Primero fue “fiebre”.

La escribí.
La pronuncié.
La reconocí.

Pero al día siguiente, no pude definirla.

Sabía que era algo del cuerpo.
Pero no cómo funcionaba.
Ni por qué dolía.

Y al tercer día, ya no sabía si era una palabra real o una invención.

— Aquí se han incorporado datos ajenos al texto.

/-- What a result without an error makes of its slot, by the kind of its destinations. -/
def ResultWritten (a b : Slot) (p : Pending) : Prop :=
  b.deferred = a.deferred
    ∧ (∀ rd z, p.post = .zext rd z → ∀ r, b.xr r = if r = 0 then 0 else if r = rd then BitVec.ofNat 64 (leNat (p.raw.take z)) else a.xr r)
    ∧ (∀ rd z, p.post = .sext rd z → z ∈ [1, 2, 4, 8] → p.raw.length = z → ∀ r, b.xr r = if r = 0 then 0 else if r = rd then
        word (BitVec.ofNat (8 * z) (leNat p.raw)).toInt else a.xr r)
    ∧ (∀ rd, p.post = .pair rd → rd.toNat % 2 = 0 → ∀ r, b.xr r = if r = 0 then 0 else if r = rd then BitVec.ofNat 64 (leNat (p.raw.take 8))
        else if r = rd + 1 then BitVec.ofNat 64 (leNat (p.raw.drop 8)) else a.xr r)
    ∧ (∀ vd z lanes, p.post = .vec vd z lanes → z ∈ [1, 2, 4, 8] → lanes.Nodup → (∀ l ∈ lanes, z * l + z ≤ 64) →
      (∀ (i : Nat) l, lanes[i]? = some l → lane (b.vr vd) z l = leNat ((p.raw.drop (z * i)).take z))
      ∧ (∀ l < 64 / z, l ∉ lanes → lane (b.vr vd) z l = lane (a.vr vd) z l) ∧ ∀ r, r ≠ vd → b.vr r = a.vr r)
    ∧ (∀ rd buf lin, p.post = .twait rd buf lin → b.swbuf = BitVec.ofNat 64 buf ∧ b.swlin = BitVec.ofNat 64 lin
      ∧ ∀ r, b.xr r = if r = 0 then 0 else if r = rd then BitVec.ofNat 64 (leNat (p.raw.take 8)) else a.xr r)
    ∧ ∀ rd flags, p.post = .satom rd flags → b.fflags = a.fflags ||| flags
      ∧ ∀ r, b.xr r = if r = 0 then 0 else if r = rd then BitVec.ofNat 64 (leNat (p.raw.take 8)) else a.xr r

theorem resultWritten_writeResult (a : Slot) (p : Pending) : ResultWritten a (a.writeResult p) p := by
  obtain ⟨-, -, -, -, hdef⟩ := Slot.writeResult_frame a p
  refine ⟨hdef, fun _ _ h => Slot.xr_writeResult_zext h, fun _ z h hz => Slot.xr_writeResult_sext h ?_, fun _ h _ => Slot.xr_writeResult_pair h,
    fun _ _ _ h _ => Slot.lanes_writeResult h, fun _ _ _ h => Slot.writeResult_twait h, fun _ _ h => Slot.writeResult_satom h⟩
  exact Nat.pos_of_ne_zero fun h0 => by subst h0; exact absurd hz (by decide)

/-- The arrival of a complete result (R248, R250). -/
theorem resultArrival_gives {s : State} {p : Pending} {a : Slot} (ha : s.dev.slot s.args.a s.args.b = a) (hk : s.args.b < 16) (hp : a.pend = [p])
    (hid : p.id = s.args.c) (hneed : p.need = 0) :
    Gives .resultArrival s fun t =>
      let u := t.dev.slot s.args.a s.args.b
      u.pend = [] ∧ u.pc = a.pc ∧ u.mode = a.mode ∧ u.s = a.s ∧ u.p = a.p ∧ t.dev.mem = s.dev.mem
        ∧ (∀ r k, ¬(r = s.args.a ∧ k = s.args.b) → t.dev.slot r k = s.dev.slot r k)
        ∧ (∀ e, p.err = some e → u.x = a.x ∧ u.v = a.v ∧ u.deferred = deferInsert p.id e a.deferred)
        ∧ (p.err = none → ResultWritten a u p) := by
  subst ha
  have hslot : (s.dev.setSlot s.args.a s.args.b ((s.dev.slot s.args.a s.args.b).arriveResult p.id)).slot s.args.a s.args.b
      = (s.dev.slot s.args.a s.args.b).arriveResult p.id := Dev.slot_setSlot _ _ _ _ hk
  refine gives_dev rfl (d := s.dev.setSlot s.args.a s.args.b ((s.dev.slot s.args.a s.args.b).arriveResult p.id)) (by rw [hid]; rfl) ?_
  dsimp only
  rw [hslot]
  have hothers (r k : Nat) (h : ¬(r = s.args.a ∧ k = s.args.b)) := Dev.slot_setSlot_ne s.dev s.args.a s.args.b r k
    ((s.dev.slot s.args.a s.args.b).arriveResult p.id) h
  cases he : p.err with
  | some e =>
    rw [Slot.arriveResult_error hp hneed he] at hothers ⊢
    refine ⟨rfl, rfl, rfl, rfl, rfl, rfl, hothers, fun x hx => ?_, fun h => (by cases h)⟩
    obtain rfl := Option.some.inj hx
    exact ⟨rfl, rfl, rfl⟩
  | none =>
    obtain ⟨w, hw⟩ := Slot.arriveResult_ok hp hneed he
    rw [hw] at hothers ⊢
    obtain ⟨hpc, hmode, hs, hpr, -⟩ := Slot.writeResult_frame (s.dev.slot s.args.a s.args.b) p
    exact ⟨rfl, hpc, hmode, hs, hpr, rfl, hothers, fun _ h => (by cases h), fun _ => resultWritten_writeResult _ p⟩

end Sys2Proof.Claims

namespace Sys2Proof.Machine
open Claims

/-! ### Stash lines (R131, R132, R272) -/

/-- The entry as it stands once its line has arrived. -/
def filledEntry (e : StashEntry) (tr : Trans) : StashEntry :=
  { e with
    st := .clean, line := tr.pa / 128, ro := !leafWr tr.leaf || tr.twin, large := tr.large, cls := leafClass tr.leaf
    home := homeSlice tr.leaf tr.pa }

/-- The device with line `line` in entry `i` of core `r`, which is registered for it; no L1 keeps a copy. -/
def Dev.withStashLine (d : Dev) (r i line : Nat) (bad : Bool) (e : StashEntry) : Dev :=
  ({ d with
    regs := aset d.regs line (r, i)
    cores := d.cores.map fun (p : Nat × Core) => (p.1, { p.2 with l1d := adel p.2.l1d line }) } : Dev).modCore r fun c =>
      { c with
        lmem := c.lmem.setLine i (d.mem.line line)
        badLmem := c.badLmem.filter (· != i) ++ (if bad then [i] else [])
        stash := aset c.stash i e }

/-- The fill of a MAPPED entry whose line is at hand. -/
theorem fillEntry_mapped {d0 d : Dev} {r i : Nat} {e : StashEntry} {tr : Trans} (he : aget? (d0.core r).stash i = some e) (hst : e.st = .mapped)
    (htr : engTrans (r / 4) e.part { read := true, user := false, twinOk := true } e.gva d0 = .ok (tr, d))
    (hlost : d.lostLine (tr.pa / 128) = false) (hheld : d.lineHeld (tr.pa / 128) = false) (hreg : aget? d.regs (tr.pa / 128) = none)
    (huoc : d.hasUoc (tr.pa / 128) = false) :
    ∃ g bad, CacheOnly d g ∧ fillEntry r i d0 = .ok ((), g.withStashLine r i (tr.pa / 128) bad (filledEntry e tr)) := by
  have hrecall : d.recallStash (tr.pa / 128) = d := by rw [Dev.recallStash, hreg]
  refine ⟨d.touch (tr.pa / 128) (homeSlice tr.leaf tr.pa) e.part (leafClass tr.leaf) tr.pg false,
    (d.touch (tr.pa / 128) (homeSlice tr.leaf tr.pa) e.part (leafClass tr.leaf) tr.pg false).poison.contains (tr.pa / 128), Dev.touch_cache .., ?_⟩
  refine Eng.bind_ok.mpr ⟨d0, d0, rfl, ?_⟩
  rw [he]
  dsimp only
  rw [if_pos hst]
  refine Eng.bind_ok.mpr ⟨tr, d, htr, ?_⟩
  refine Eng.bind_ok.mpr ⟨d, d, rfl, ?_⟩
  rw [hlost, hheld]
  simp only [Bool.false_eq_true, if_false, Eng.upd, Dev.prepare_unregistered hreg huoc, hrecall]
  rfl

section
variable (d : Dev) (r i line : Nat) (bad : Bool) (e : StashEntry)

theorem Dev.regs_withStashLine : (d.withStashLine r i line bad e).regs = aset d.regs line (r, i) := rfl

Pasé a palabras más íntimas.

“Abrazo.”
“Susurro.”
“Culpa.”
“Amor.”

La palabra “amor” me dolió al escribirla.

No por el contenido.
Sino porque sentí que me quedaba grande.

Como si yo no fuera lo suficientemente humano para sostenerla.

Y esa noche…
no pude decirla en voz alta.

Elian comenzó a escribir en símbolos.

Círculos.
Líneas.
Espirales.
Manchas.

Decía que significaban cosas.
Decía que podía “leerlas”.
Pero no podía explicarlas.

—¿Qué es esto? —pregunté señalando una figura que parecía una llave deformada.

—Eso soy yo.

—¿Y esto?

—Tú.

—¿Cómo lo sabes?

—Porque cuando los dibujo, me siento entera.

No quise discutirlo.
Quizás su lenguaje estaba más cerca del origen que el mío.